━━━━━ Data supplied ━━━━━
theorem does_write_staged {s : State} {off : Nat} {v : Word} {r : RegRow} (h : RackUp s) (ha : off % 8 = 0) (hb : off < 2 ^ 26)
    (hc : off ≠ Off.CTL_COMMIT) (hr : rowAt off = some r) (hs : r.isStaged = true) (hm : mayStage s 2 = true) :
    Does (.write off v) s fun t => t.sent = .rack [0] :: s.sent ∧ FMap.get none t.ctl.staged off = some (stagedBy s off r v) ∧
      t.ctl.wroteAt = slot s ∧ Only [.ctl, .sent] [] s t := by
  have hcmd : rackWrite s off v = rackReply (stageWrite s 2 off v (BitVec.allOnes 64)) 0 [] := by
    rw [rackWrite_of_row v ha hb hc hr, if_pos hs, if_pos hm]
  rw [stageWrite_granted v hm hr] at hcmd
  exact does_answered rfl hcmd h (only_ctl s _) fun honly => ⟨rfl, FMap.get_set_self none s.ctl.staged off (some (stagedBy s off r v)), rfl, honly⟩

theorem does_write_refused {s : State} {off : Nat} {v : Word} {r : RegRow} (h : RackUp s) (ha : off % 8 = 0) (hb : off < 2 ^ 26)
    (hc : off ≠ Off.CTL_COMMIT) (hr : rowAt off = some r) (hs : r.isStaged = true) (hm : mayStage s 2 = false) :
    Does (.write off v) s fun t => t.sent = .rack [1] :: s.sent ∧ hasF t F.CTL_STATUS_stage_refused = true ∧
      Only [.sent] [Off.CTL_STATUS] s t := by
  have hcmd : rackWrite s off v = rackReply (stageRefused s) 1 [] := by
    rw [rackWrite_of_row v ha hb hc hr, if_pos hs, stageWrite_refused off v _ hm, if_neg (by simp [hm])]
  have hrefused : Only [] [Off.CTL_STATUS] s (stageRefused s) := only_setF s _ 1
  have honly : Only [.sent] [Off.CTL_STATUS] s (rackReply (stageRefused s) 1 []) := hrefused.comp (only_rackReply _ 1 [])
  exact does_rackParts rfl hcmd h honly.1 (by decide) (by decide)
    ⟨sent_rackReply (hrefused.mono (by simp) fun _ h => h) 1, hasF_setF_one s _ (by decide) (by decide), honly⟩

/-! ### A set frozen over the rack bus, R348 and R349 -/

/-- The staged values frozen as a set. -/
def setFrozen (s : State) (z : Crozier) : State :=
  { s with ctl := { s.ctl with staged := [], dropped := [], frozen := some z, wroteAt := slot s } }

/-- A set just frozen is checked, and discarded where it fails. -/
def frozenChecked (s : State) (z : Crozier) : State :=
  if (checkSet (setFrozen s z) z).1 = 0 then setF (setFrozen s z) F.CTL_CROZIER_state 1
  else discardSet (setFrozen s z) (checkSet (setFrozen s z) z).1 (checkSet (setFrozen s z) z).2

theorem commitRequest_of_free {s : State} {src target : Nat} {atSlot : Bool} (hm : mayStage s src = true) (hf : s.ctl.frozen = none) :
    ∃ z, commitRequest s src atSlot target = frozenChecked s z := by
  refine ⟨⟨s.ctl.staged, atSlot, target % 2 ^ 56, slot s + 2, changedMask (changedOffs s s.ctl.staged), none⟩, ?_⟩
  unfold commitRequest
  rw [if_neg (by simp [hm]), if_neg (by simp [hf])]
  rfl

theorem parts_frozenChecked (s : State) (z : Crozier) : PartsBut [.ctl, .host, .sent] s (frozenChecked s z) := by
  have hset : Only [.ctl] [] s (setFrozen s z) := only_ctl s _
  unfold frozenChecked
  split
  · exact (hset.comp (only_setF _ F.CTL_CROZIER_state 1)).partsBut (by decide)
  · exact (hset.comp (only_discardSet _ _ _)).partsBut (by decide)

theorem ctl_frozenChecked (s : State) (z : Crozier) :
    (frozenChecked s z).ctl.staged = [] ∧ (frozenChecked s z).ctl.wroteAt = slot s := by
  unfold frozenChecked
  split
  · rw [setF_ctl]
    exact ⟨rfl, rfl⟩
  · rw [discardSet_of_frozen (s := setFrozen s z) rfl, flag_ctl, discardEntered, bumpF_ctl, setF_ctl, setReg_ctl]
    exact ⟨rfl, rfl⟩

theorem does_write_commit {s : State} {v : Word} (h : RackUp s) (hv : bits v 1 0 = 1) (hm : mayStage s 2 = true)
    (hf : s.ctl.frozen = none) : Does (.write Off.CTL_COMMIT v) s fun t => t.ctl.staged = [] ∧ t.ctl.wroteAt = slot s ∧
      (∃ e, t.sent = .rack [0] :: e) := by
  obtain ⟨z, hz⟩ := commitRequest_of_free (atSlot := bit v 2) (target := bits v 63 8) hm hf
  have hw : commitWrite s 2 v = frozenChecked s z := by
    rw [← hz]
    simp only [commitWrite, hv]
  obtain ⟨hstaged, hwrote⟩ := ctl_frozenChecked s z
  exact does_writeCommit h hm hw (parts_frozenChecked s z) (by decide) (by decide) ⟨hstaged, hwrote, _, rfl⟩

/-! ### Claims, R348 and R375 -/

/-- The claim of the host ended where it holds one. -/
def hostEnded (s : State) : State := if getF s F.CTL_CLAIM_owner = 1 then endClaim s else s

theorem only_hostEnded (s : State) : Only [.ctl] [Off.CTL_CLAIM] s (hostEnded s) := Only.ite (only_endClaim s) (Only.rfl' _ _ s)

theorem rackClaim_eq (s : State) : rackClaim s = rackReply (takeClaim (hostEnded s) 2) 0 [] := rfl

theorem staged_takeClaim (s : State) (src : Nat) : (takeClaim s src).ctl.staged = s.ctl.staged := rfl

theorem no_host_claim_takeClaim (s : State) : hasF (takeClaim s 2) F.CTL_CLAIM_host_claim = false :=
  hasF_setF_zero (setF s F.CTL_CLAIM_owner 2) F.CTL_CLAIM_host_claim (by decide)

theorem does_claim {s : State} (h : RackUp s) : Does .claim s fun t => getF t F.CTL_CLAIM_owner = 2 ∧
    hasF t F.CTL_CLAIM_host_claim = false ∧ t.sent = .rack [0] :: s.sent ∧ (getF s F.CTL_CLAIM_owner = 1 → t.ctl.staged = []) ∧
    Only [.ctl, .sent] [Off.CTL_CLAIM] s t := by
  have htaken : Only [.ctl] [Off.CTL_CLAIM] s (takeClaim (hostEnded s) 2) := (only_hostEnded s).trans (only_takeClaim _ 2)
  refine does_answered rfl (rackClaim_eq s) h htaken fun honly =>
    ⟨owner_takeClaim _ 2, no_host_claim_takeClaim _, sent_rackReply htaken 0, fun ho => ?_, honly⟩
  refine (staged_takeClaim (hostEnded s) 2).trans ?_
  rw [hostEnded, if_pos ho]
  exact (endClaim_spec s).2.1

theorem does_releaseClaim {s : State} (h : RackUp s) (ho : getF s F.CTL_CLAIM_owner = 2) : Does .releaseClaim s fun t =>
    getF t F.CTL_CLAIM_owner = 0 ∧ t.ctl.staged = [] ∧ t.sent = .rack [0] :: s.sent ∧ Only [.ctl, .sent] [Off.CTL_CLAIM] s t := by
  obtain ⟨howner, hstaged, -, hended⟩ := endClaim_spec s
  exact does_answered rfl (if_pos ho : rackRelease s = _) h hended fun honly => ⟨howner, hstaged, sent_rackReply hended 0, honly⟩

/-- Settles O55: each request of the rack controller reaches the module that answers it, and its answer is one entry sent. -/
theorem theRackControllerIsAnswered : Obligations.TheRackControllerIsAnswered := by
  refine ⟨fun s a h => does_entdaa a h, fun s rq h => does_answer rfl rfl h, fun s p i h hp => does_answer rfl (if_pos hp : pldm s p i = _) h,
    fun s p i h h0 h2 => does_unanswered rfl (if_neg (by omega) : pldm s p i = _) h, fun s m h => does_unanswered rfl rfl h,
    fun s => does_sensorUpdate, fun s off n h ha h0 h8 hb => does_answer rfl (rackRead_of_range ha h0 h8 hb) h,
    fun s off n h hbad => does_answer rfl (if_pos hbad : rackRead s off n = _) h,
    fun s off v r => does_write_staged, fun s off v r => does_write_refused, fun s v => does_write_commit,
    fun s off v r h ha hb hc hr hs => ?_, fun s off v h hbad => does_answer rfl (if_pos hbad : rackWrite s off v = _) h, fun s => does_claim,
    fun s => does_releaseClaim, fun s h ho => does_answer rfl (if_neg ho : rackRelease s = _) h⟩
  have hcmd : rackWrite s off v = rackReply s 2 [] := by
    rw [rackWrite_of_row v ha hb hc hr, if_neg (by simp [hs])]
  exact does_answer rfl hcmd h

end Sys2Proof.Machine
end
━━━━━
Brief –
Your answer must be the lines above from the one containing "theorem only_hostEnded (s" to the one containing "refine does_answered rfl", both included, restated word for word.

Written solution –
theorem only_hostEnded (s : State) : Only [.ctl] [Off.CTL_CLAIM] s (hostEnded s) := Only.ite (only_endClaim s) (Only.rfl' _ _ s)

theorem rackClaim_eq (s : State) : rackClaim s = rackReply (takeClaim (hostEnded s) 2) 0 [] := rfl

theorem staged_takeClaim (s : State) (src : Nat) : (takeClaim s src).ctl.staged = s.ctl.staged := rfl

theorem no_host_claim_takeClaim (s : State) : hasF (takeClaim s 2) F.CTL_CLAIM_host_claim = false :=
  hasF_setF_zero (setF s F.CTL_CLAIM_owner 2) F.CTL_CLAIM_host_claim (by decide)

theorem does_claim {s : State} (h : RackUp s) : Does .claim s fun t => getF t F.CTL_CLAIM_owner = 2 ∧
    hasF t F.CTL_CLAIM_host_claim = false ∧ t.sent = .rack [0] :: s.sent ∧ (getF s F.CTL_CLAIM_owner = 1 → t.ctl.staged = []) ∧
    Only [.ctl, .sent] [Off.CTL_CLAIM] s t := by
  have htaken : Only [.ctl] [Off.CTL_CLAIM] s (takeClaim (hostEnded s) 2) := (only_hostEnded s).trans (only_takeClaim _ 2)
  refine does_answered rfl (rackClaim_eq s) h htaken fun honly =>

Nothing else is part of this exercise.